= Task prompt =
Which of the lines below hold "else"? Please return each one.

= Stored data entries =
-- ==== Sys2Proof/Machine/Egress.lean ====
section
/-! DEFINITION. The meanings of egress scheduling (R400–R413), but for the writes of GATE_APPLY. -/

namespace Sys2Proof.Machine

/-- EGRESS_START (R392, R400). -/
def execEgressStart (p : Fin 128) (s : State) : Host.Outcome State Fault Refusal :=
  if s.portActive p then done (s.startNext p) else done s

/-- EGRESS_PACKET_END (R168, R313, R403). -/
def execEgressPacketEnd (p : Fin 128) (s : State) : Host.Outcome State Fault Refusal := done (s.endPacket p)

/-- CALENDAR_SLOT (R404). -/
def execCalendarSlot (p : Fin 128) (s : State) : Host.Outcome State Fault Refusal := done (s.passSlot p)

/-- GATE_ENTRY_BOUNDARY (R408). -/
def execGateEntryBoundary (p : Fin 128) (s : State) : Host.Outcome State Fault Refusal := done (s.passGate p)

/-- GATE_CHANGE_START: not before the pending change's start (R411). -/
def execGateChangeStart (p : Fin 128) (s : State) : Host.Outcome State Fault Refusal :=
  done (if s.gateChangeDue p then s.startGates p else s)

end Sys2Proof.Machine
end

= Solution =
  if s.portActive p then done (s.startNext p) else done s
  done (if s.gateChangeDue p then s.startGates p else s)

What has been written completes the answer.